-- INFORMATION SHOWN --
-- ==== Sys2Proof/Machine/TenderWord.lean ====
section
/-! DEFINITION. The 32-bit words of the Tender ISA (03 R40, R41, "Instruction formats"): which command a word is by its major opcode and its
sub-selector, and what executing a word does, ILLEGAL for a reserved major and for the all-zero word. The table of commands gives its rows no bits,
so this decoder stands beside `decodeTableWord` and is reached by no row. -/

namespace Sys2Proof.Machine

/-- What the outside supplies to an instruction beside its word: ECC of the memory it loads, the levels of a slot's wires, the bits on W3. -/
structure WordIn where
  ecc : Ecc
  levels : Nat
  sampled : Word

/-- Fields of a word. -/
def wMajor (w : BitVec 32) : Nat := w.toNat / 2 ^ 25
def wRd (w : BitVec 32) : Fin 32 := Fin.ofNat 32 (w.toNat / 2 ^ 20)
def wRa (w : BitVec 32) : Fin 32 := Fin.ofNat 32 (w.toNat / 2 ^ 15)
def wRb (w : BitVec 32) : Fin 32 := Fin.ofNat 32 (w.toNat / 2 ^ 10)
def wFn (w : BitVec 32) : BitVec 10 := BitVec.ofNat 10 w.toNat
def wImm (w : BitVec 32) : BitVec 15 := BitVec.ofNat 15 w.toNat
def wImm20 (w : BitVec 32) : BitVec 20 := BitVec.ofNat 20 w.toNat

/-- A word of formats I and M, majors 0x02 to 0x30. -/
def immDecode (i : Tender) (w : BitVec 32) (o : WordIn) : Option Instr :=
  let r := wRd w
  let a := wRa w
  let m := wImm w
  match wMajor w with
  | 0x02 => some (.addi i r a m)
  | 0x03 => some (.andi i r a m)
  | 0x04 => some (.ori i r a m)
  | 0x05 => some (.xori i r a m)
  | 0x06 => some (.slti i r a m)
  | 0x07 => some (.sltiu i r a m)
  | 0x08 => some (.shi i r a m)
  | 0x09 => some (.extu i r a m)
  | 0x0A => some (.exts i r a m)
  | 0x0B => some (.ins i r a m)
  | 0x10 => some (.ldb i r a m o.ecc)
  | 0x11 => some (.ldh i r a m o.ecc)
  | 0x12 => some (.ldw i r a m o.ecc)
  | 0x13 => some (.ldd i r a m o.ecc)
  | 0x14 => some (.ldbu i r a m o.ecc)
  | 0x15 => some (.ldhu i r a m o.ecc)
  | 0x16 => some (.ldwu i r a m o.ecc)
  | 0x17 => some (.ldp i r a m o.ecc)
  | 0x18 => some (.stb i r a m)
  | 0x19 => some (.sth i r a m)
  | 0x1A => some (.stw i r a m)
  | 0x1B => some (.std i r a m)
  | 0x1C => some (.stp i r a m)
  | 0x1F => some (.fence i r a m)
  | 0x20 => some (.beq i r a m)
  | 0x21 => some (.bne i r a m)
  | 0x22 => some (.blt i r a m)
  | 0x23 => some (.bge i r a m)
  | 0x24 => some (.bltu i r a m)
  | 0x25 => some (.bgeu i r a m)
  | 0x29 => some (.jalr i r a m)
  | 0x2C => some (.tsr i r a m)
  | 0x2D => some (.tsw i r a m)
  | 0x2F => some (.brk i r a m)
  | 0x30 => some (.trapi i r a m)
  | _ => none

/-- The row of a system instruction with several sub-operations, by its sub-selector (04 R67 to R82). A reserved sub-selector takes the first row,
whose checks trap on it. -/
def sysDecode (i : Tender) (w : BitVec 32) (o : WordIn) : Option Instr :=
  let d := wRd w
  let a := wRa w
  let b := wRb w
  let f := wFn w
  let n := f.toNat
  match wMajor w with
  | 0x01 => some (.alu i d a b f)
  | 0x1E => some (.amo i d a b f o.ecc)
  | 0x2E => some (.tret i d a b f)
  | 0x40 => some (if n = 1 then .peek i d a b f else .waitEv i d a b f)
  | 0x41 => some (if bitOf n 9 then .raiseDirect i d a b f else .raise i d a b f)
  | 0x42 => some (.stg i d a b f)
  | 0x43 => some (match bits n 6 2 with | 1 => .pegDiscard i d a b f | 2 => .pegCount i d a b f | _ => .pegCommit i d a b f)
  | 0x44 => some (match bits n 0 4 with | 1 => .moorPhase i d a b f | 2 => .moorShift i d a b f o.sampled | _ => .moorRead i d a b f o.levels)
  | 0x45 => some (match n with
    | 1 => .ledgOldest i d a b f
    | 2 => .ledgCount i d a b f
    | 3 => .ledgNextout i d a b f
    | 4 => .ledgSnapshot i d a b f
    | _ => .ledgLookup i d a b f)
  | 0x46 => some (match n with
    | 1 => .dmovQuery i d a b f
    | 2 => .dmovAbort i d a b f
    | 3 => .dmovPaced i d a b f
    | _ => .dmovStart i d a b f)
  | 0x47 => some (if n = 1 then .plmbQuery i d a b f else .plmbIssue i d a b f)
  | 0x48 => some (.dgst i d a b f)
  | 0x49 => some (.sign i d a b f)
  | 0x4A => some (.vrfy i d a b f)
  | 0x4B => some (.logw i d a b f)
  | 0x4C => some (.sendComplete i d a b f)
  | _ => none

/-- The row of an acting instruction (04 R86). -/
def actDecode (i : Tender) (w : BitVec 32) : Option Instr :=
  let d := wRd w
  let a := wRa w
  let b := wRb w
  let f := wFn w
  let n := f.toNat
  match wMajor w with
  | 0x50 => some (match n with
    | 1 => .rsetLinks i d a b f
    | 2 => .rsetMemory i d a b f
    | 3 => .rsetWarm i d a b f
    | 4 => .rsetCold i d a b f
    | 5 => .rsetHold i d a b f
    | 6 => .rsetRelease i d a b f
    | _ => .rsetCore i d a b f)
  | 0x51 => some (match n with
    | 1 => .pwrOff i d a b f
    | 2 => .pwrCycle i d a b f
    | 3 => .pwrCap i d a b f
    | _ => .pwrOn i d a b f)
  | 0x52 => some (if n = 1 then .fencUnfence i d a b f else .fencFence i d a b f)
  | 0x53 => some (match n with
    | 1 => .ocltAt i d a b f
    | 2 => .ocltCancel i d a b f
    | 3 => .ocltRelease i d a b f
    | _ => .ocltStop i d a b f)
  | 0x54 => some (if n = 1 then .rollRestore i d a b f else .rollRollback i d a b f)
  | 0x55 => some (match n with
    | 1 => .quarSlot i d a b f
    | 2 => .quarRelease i d a b f
    | _ => .quarLink i d a b f)
  | _ => none

/-- The command that a word is on a tender, none for a major that R41 does not list. -/
def tenderDecode (i : Tender) (w : BitVec 32) (o : WordIn) : Option Instr :=
  match wMajor w with
  | 0x0C => some (.lui i (wRd w) (wImm20 w))
  | 0x0D => some (.luh i (wRd w) (wImm20 w))
  | 0x0E => some (.auipc i (wRd w) (wImm20 w))
  | 0x28 => some (.jal i (wRd w) (wImm20 w))
  | _ => (immDecode i w o).orElse (fun _ => (sysDecode i w o).orElse (fun _ => actDecode i w))

namespace State

/-- The word at a tender's pc, little-endian in its local memory (03 "Instruction formats"). -/
def fetchWord (s : State) (i : Tender) : BitVec 32 := BitVec.ofNat 32 (s.rdNat (home i (s.t i).pc.toNat) 4)

/-- A tender executes a word: the instruction that it is, or ILLEGAL, which has no other effect, for a reserved major and for the all-zero word
(R40, R41). -/
def runWord (s : State) (i : Tender) (w : BitVec 32) (o : WordIn) : Host.Outcome State Fault Refusal :=
  match tenderDecode i w o with
  | some c => exec c s
  | none => done (s.instr i (fun s => s.trap i Cause.illegal (w.zeroExtend 64)))

/-- A tender executes the word at its pc. -/
def runFetched (s : State) (i : Tender) (o : WordIn) : Host.Outcome State Fault Refusal := s.runWord i (s.fetchWord i) o

end State
end Sys2Proof.Machine
end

-- YOUR ASSIGNMENT --
All lines that contain the word "namespace" must be copied from the records above.

-- EXPECTED ANSWER --
namespace Sys2Proof.Machine
namespace State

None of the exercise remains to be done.